Monday, July 13, 2015

Comcast Stream, Otter Media Illustrate Tensions Over Linear Video

It is not unusual to note management issues when large enterprises and smaller firms partner or when larger firms acquire smaller firms.


Nor is it unusual to understand strategic issues and conflicts whenever a joint venture aims to create a big replacement business important to an enterprise, as any enterprise logically tries to maximize the value of its present business, even if it understands that business is shrinking and will be replaced in time.


Comcast’s new Stream service, for example, is available only to Comcast high speed access subscribers, although it importantly does not require buying Comcast linear video service.


The service features access to about a dozen major networks (four TV broadcasters, PBS, CW, and Spanish-language channels, HBO and a cloud DVR feature, that can be viewed on Web browsers, tablets and mobiles.


You see the hybrid approach: buyers must previously have chosen to buy, and keep buying, the Comcast high speed access product. The service offers a limited menu and works only on non-TV devices. But there is no requirement to buy the Comcast linear video service.


Those features make Stream a complement, not a substitute product. Critics might argue the limited channel line-up prevents Stream from becoming, in any substantial way, a substitute for the core linear video product.


That is the point.


The same dynamic might be at work with a CEO resignation at Otter Media, the streaming media joint venture between AT&T and the Chernin Group.


In principle, both firms might hope for serious market success that might be defined as creating a credible competitor to Netflix.


On the other hand, too much success might jeopardize the cash flow AT&T hopes to wring from its acquisition of DirecTV, a business that everyone agrees is imperiled by the rise of streaming alternatives.


Ultimately, one might argue, efforts to foster growth of a substitute new product, by a leader in that market, are difficult--and often impossible--to finesse.
The problem includes, but is not limited to the inherent tension between the legacy and replacement revenue units. Too much success by the innovation unit, too fast, directly reduces legacy business unit revenue.
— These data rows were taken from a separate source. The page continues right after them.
/-- A contribution is made, by the member itself, or arrives from another package. -/
def execCollContribArrive (ctx g member : Nat) (data : List Byte) (s : State) : Out :=
  let mine := s.colls.filter fun k => k.ctx == ctx && k.g == g && !k.timedOut && (Tab.find k.contribs member).isNone
  if member = s.rank ctx g then
    match mine.find? fun k => k.cmd.isSome with
    | some k =>
      match k.cmd with
      | some (core, id) =>
        match s.findCopy core id with
        | some c =>
          match c.kind with
          | .coll sub op et _ => when (decide (c.state = .running) && !c.landed) (s.contribute ctx g k core c sub op et)
          | _ => .fault .notEnabled
        | none => .fault .notEnabled
      | none => .fault .notEnabled
    | none => .fault .notEnabled
  else
    let e := s.member ctx g member
    let from' := decide (member < s.nmem ctx g) && e.getLsbD 23 && !e.getLsbD 22 && s.peerValid (s.hpOf (ctx / 256)) (fld e 11 0) &&
      s.portOpen (portOf (s.peer (s.hpOf (ctx / 256)) (fld e 11 0)))
    let (t, n) := match mine.head? with | some k => (s, k.inst) | none => s.newInst ctx g
    let sh := (mine.head?).bind Coll.shape
    let len := match sh with | some (sub, _, et, count) => decide (data.length = contribBytes sub et count member) | none => true
    let now := s.ref (ctx / 256)
    let add := fun (k : Coll) => { k with contribs := Tab.set k.contribs member data, firstAt := some (k.firstAt.getD now), bad := k.bad || !len }
    when ((Tab.find s.ctxs ctx).isSome && (s.reg (.collgrp ctx g)).getLsbD 0 && from') (t.updColl ctx g n add)

/-- The deadline of an instance's first arrival has passed. -/
def execCollTimeout (ctx g : Nat) (s : State) : Out :=
  let tmo := max 1 (s.regF (.collgrp ctx g) 36 21) * 1024
  let due := fun (k : Coll) => k.ctx == ctx && k.g == g && !k.timedOut && (match k.firstAt with | some t => decide (t + tmo ≤ s.ref (ctx / 256)) | none => false)
  match s.colls.find? due with
  | some k => .next (s.updColl ctx g k.inst fun k => { k with timedOut := true })
  | none => .fault .notEnabled

/-! ### Results (R433, R434) -/

/-- A member whose contribution can never come: its entry names nobody. -/
def State.absent (s : State) (ctx g m : Nat) : Bool :=
  let e := s.member ctx g m
  m != s.rank ctx g && (!e.getLsbD 23 || (!e.getLsbD 22 && !s.peerValid (s.hpOf (ctx / 256)) (fld e 11 0)))

def State.collReady (s : State) (k : Coll) : Bool :=
  k.bad || k.timedOut || (List.range (s.nmem k.ctx k.g)).all fun m => (Tab.find k.contribs m).isSome || s.absent k.ctx k.g m

/-- The combination of two elements (R433). -/
def collNode (op et : Nat) (a b : Nat) : FR :=
  if 2 ≤ et then redIntOp (match op with | 0 => .addN | 1 => if et = 2 then .minS else .minN | _ => if et = 2 then .maxS else .maxN) a b
  else
    let f := fmtTy (if et = 0 then 0 else 3)
    match op with
    | 0 => f.addOp { dn := true } a b
    | 1 => f.minMax false true false a b
    | _ => f.minMax false true true a b

/-- The root of the tree over 2^n leaves. -/
def treeUp (op : FR → FR → FR) : Nat → List (Option FR) → Option FR
  | 0, l => l.head?.join
  | n + 1, l => treeUp op n (pairUp op l)

/-- Element i of a contribution. -/
def collElem (data : Option (List Byte)) (z i : Nat) : Option Nat := data.map fun b => leNat ((b.drop (i * z)).take z)

def logUp (n : Nat) : Nat := ((List.range 11).find? fun k => decide (n ≤ 2 ^ k)).getD 10

/-- The result's bytes. -/
def collResult (k : Coll) (nmem : Nat) (sh : Nat × Nat × Nat × Nat) : List Byte :=
  let (sub, op, et, count) := sh
  let z := etSize et
  let at' := fun (m i : Nat) => collElem (Tab.find k.contribs m) z i
  match sub with
  | 0 =>
    let n := logUp nmem
    (List.range count).flatMap fun i =>
      let leaves := (List.range (2 ^ n)).map fun m => if m < nmem then (at' m i).map fun x => (⟨x, 0⟩ : FR) else none
      leBytes z ((treeUp (fun a b => collNode op et a.bits b.bits) n leaves).getD ⟨0, 0⟩).bits
  | 1 => (List.range count).flatMap fun i => leBytes z ((at' 0 i).getD 0)
  | _ => (List.range nmem).flatMap fun m => (List.range count).flatMap fun i => leBytes z ((at' m i).getD 0)

/-- The mask of the missing members. -/
def collMask (k : Coll) (nmem : Nat) : Nat := ((List.range nmem).map fun m => if (Tab.find k.contribs m).isNone then 2 ^ m else 0).sum

/-- A member's target bytes are written, and the mask after them. -/
def State.landResult (s : State) (core : Nat) (c : Copy) (bytes : List Byte) (mask nmem : Nat) : State :=
  let b := c.by_
  let e := bytes.length
  let toff := descW c.desc 1
  let s := s.cacheRows core b.ctx c.tcap ⟨toff, 1, 0, maskAt e + 128⟩
  match s.capBytes core b c.tcap toff e .write, s.capBytes core b c.tcap (toff + maskAt e) 128 .write with
  | .error (va, f), _ => s.copyFault core c va f .write
  | _, .error (va, f) => s.copyFault core c va f .write
  | .ok (p1, as), .ok (p2, ms) =>
    let t := s.performWrite core (.copy core) b.ctx p1 (as.zip bytes) []
    let t := t.performWrite core (.copy core) b.ctx p2 (ms.zip (leBytes 128 mask)) []
    let t := t.addLoss b.ctx ((List.range nmem).filter mask.testBit).length
    t.updCopy core c.id fun c => { c with landed := true }

/-- The result lands at a member, or its delivery is lost; a group whose commands differ is abandoned. -/
def execCollResultLand (ctx g : Nat) (lost : Bool) (s : State) : Out :=
  let live := fun (k : Coll) => match k.cmd with
    | some (core, id) => (match s.findCopy core id with | some c => decide (c.state = .running) && !c.landed | none => false)
    | none => false
  match s.colls.find? fun k => k.ctx == ctx && k.g == g && live k && s.collReady k with
  | none => .fault .notEnabled
  | some k =>
    match k.cmd, k.shape with
    | some (core, id), some sh =>
      match s.findCopy core id with
      | none => .fault .notEnabled
      | some c =>
        if k.bad then .next (s.abandonCopy core c 0x32 0)
        else
          let nmem := s.nmem ctx g
          let (bytes, mask) := k.result.getD (collResult k nmem sh, collMask k nmem)
          let share := fun (x : Coll) => if x.result.isNone then { x with result := some (bytes, mask) } else x
          let t := (s.localMembers ctx g).foldl (fun s x => s.updColl x g k.inst share) s
          let (t, c) := t.copyAcquire core c
          let own := s.rank ctx g
          .next (if lost then t.landResult core c (List.replicate bytes.length 0) (((List.range nmem).map fun m => if m = own then 0 else 2 ^ m).sum) nmem
            else t.landResult core c bytes mask nmem)
    | _, _ => .fault .notEnabled

/-! ### Inbound requests (R421, R423, R426) -/

/-- A request that a port's protocol knows: a scale-up port takes 64, 128 or 256 bytes, aligned to 128 (R421). -/
def sizedFor (port off n : Nat) : Bool := decide (48 ≤ port) || ((n == 64 || n == 128 || n == 256) && off % 128 == 0)

/-- The source matches a valid entry of the port's partition. -/
def State.knownPeer (s : State) (port peer : Nat) : Bool :=
  let hp := s.hpOf (portDie port)
  s.peerValid hp peer && portOf (s.peer hp peer) == port

/-- The context, the device virtual address and the physical bytes that a request may reach, by the exporting window and the context's tables; none
where a check or a translation fails. -/
def State.exported (s : State) (port peer : Nat) (key : Word) (off len : Nat) (k : AccKind) : Option (Nat × Nat × List Nat) :=
  let ctx := fld key 9 8 * 256 + fld key 7 0
  let n := fld key 15 10
  let lo := s.reg (.xwin ctx n 0)
  let hi := s.reg (.xwin ctx n 1)
  let right := match k with | .read => 58 | _ => 59
  if fld key 31 28 ≠ 0 ∨ !lo.getLsbD 57 ∨ fld hi 63 52 ≠ fld key 27 16 ∨ (fld hi 51 40 ≠ 0xFFF ∧ fld hi 51 40 ≠ peer) ∨ !lo.getLsbD right ∨
      fld hi 39 0 < off + len ∨ s.hpOf (fld key 9 8) ≠ s.hpOf (portDie port) ∨ (Tab.find s.ctxs ctx).isNone then none
  else
    let va := (fld lo 56 0 + off) % 2 ^ 57
    (s.devRange ctx va len k k k).map fun as => (ctx, va, as)

/-- A fabric peer as a writer, at the port that its requests come by: it is no party of a core. -/
def peerCore (port : Nat) : Nat := 288 + port

def State.flitOk (s : State) (port : Nat) : State := { s with replays := Tab.erase s.replays port }

def State.reply (s : State) (m : OutMsg) : State := { s with outbox := s.outbox ++ [m] }

def execInboundWrite (port peer : Nat) (key : Word) (off : Nat) (data : List Byte) (s : State) : Out :=
  let t := s.flitOk port
  when (s.portOpen port)
    (if !sizedFor port off data.length || !s.knownPeer port peer then t.bumpPort port .fabReject
     else
       match s.exported port peer key off data.length .write with
       | none => (t.bumpPort port .fabReject).reply (.writeReply port peer false)
       | some (ctx, va, as) =>
         ((t.walkTouch ctx va data.length).foreignWrite .peer (peerCore port) (portDie port) ctx (as.zip data)).reply (.writeReply port peer true))

def execInboundRead (port peer : Nat) (key : Word) (off len : Nat) (s : State) : Out :=
  let t := s.flitOk port
  when (s.portOpen port)
    (if !sizedFor port off len || !s.knownPeer port peer then t.bumpPort port .fabReject
     else
       match s.exported port peer key off len .read with
       | none => (t.bumpPort port .fabReject).reply (.writeReply port peer false)
       | some (ctx, va, as) =>
         let e := portDie port
         let t := (t.walkTouch ctx va len).prepRead e ctx .normal as
         t.reply (.readReply port peer (as.map fun a => if t.backing e a = .none || t.poisonAt a then 0 else t.homeAt a)))

/-- An atomic, a partial write or a coherence request is rejected. -/
def execInboundUnsupportedRequest (port : Nat) (s : State) : Out := when (s.portOpen port) ((s.flitOk port).bumpPort port .fabReject)

/-! ### Registers (R425, R431, R437) -/

/-- XWIN, both words; setting V advances the generation. -/
def execXwinWrite (ctx n : Nat) (lo hi : DWord) (i : Inst) (s : State) : Out :=
  let gen := s.regF (.xwin ctx n 1) 63 52
  let t := (s.writeReg (.xwin ctx n 0) lo).writeReg (.xwin ctx n 1) hi
  when (decide (n < 64) && s.mayWrite i (.xwin ctx n 0))
    (if lo.getLsbD 57 then t.setRegF (.xwin ctx n 1) 63 52 (if gen = 4095 then 1 else gen + 1) else t)

/-- A group with a live instance takes no write. -/
def State.groupLive (s : State) (ctx g : Nat) : Bool := s.colls.any fun k => k.ctx == ctx && k.g == g

def execCollgrpWrite (ctx n : Nat) (v : DWord) (i : Inst) (s : State) : Out :=
  when (decide (n < 64) && s.mayWrite i (.collgrp ctx n)) (if s.groupLive ctx n then s else s.writeReg (.collgrp ctx n) v)

def execMlistWrite (ctx g k : Nat) (v : Word) (i : Inst) (s : State) : Out :=
  when (decide (g < 64 ∧ k < 1024) && s.mayWrite i (.mlist ctx g k)) (if s.groupLive ctx g then s else s.writeReg (.mlist ctx g k) (v.setWidth 64))

end Sys2Proof.Machine
end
So interests are in direct conflict. That rarely is a recipe for rapid progress. Indeed, one might argue precisely the opposite will happen: the innovator unit will be constrained to protect the legacy unit.


The problem is more than “bureaucracy.”


Any large enterprise, in any industry, will operate more “bureaucratically,” which is to say, with many more rules and structured processes.


Many would say such firms must do so, to maintain the organizational equivalent of rule of law.


As frustrating as working in a rules-driven organization might be, the alternative likely is worse: the danger of whimsical, conflicting, unsteady decision making.


Stresses arguably are even greater when a joint venture tries to navigate a complex and dangerous juncture between fundamental business models and technology platforms, and when one of the parties aims to be a disruptor, while the other is a leader in the legacy business.


That, in a nutshell, might well be the problem faced by Otter Media. Verizon Wireless might be taking the opposite approach, essentially harvesting its legacy business faster by building and promoting replacement services at a faster rate.


You might explain that attitude by structural realities. AT&T will be the biggest provider of linear video in the U.S. market if its acquisition of DirecTV is approved. Verizon is among the smaller providers. In other words, AT&T has far more revenue to lose.


As much as managers might want to be leaders in an emerging big new business, they also want to harvest and protect their existing business.


That forces innovation efforts to avoid actions that are viewed as negatively and directly reducing the magnitude of revenue streams from the legacy business.

It is a serious and perpetual problem, and more relevant for Comcast and AT&T, which are leaders in linear video, compared to Verizon, which has concluded it is not worth the effort to grab a bigger position in linear video.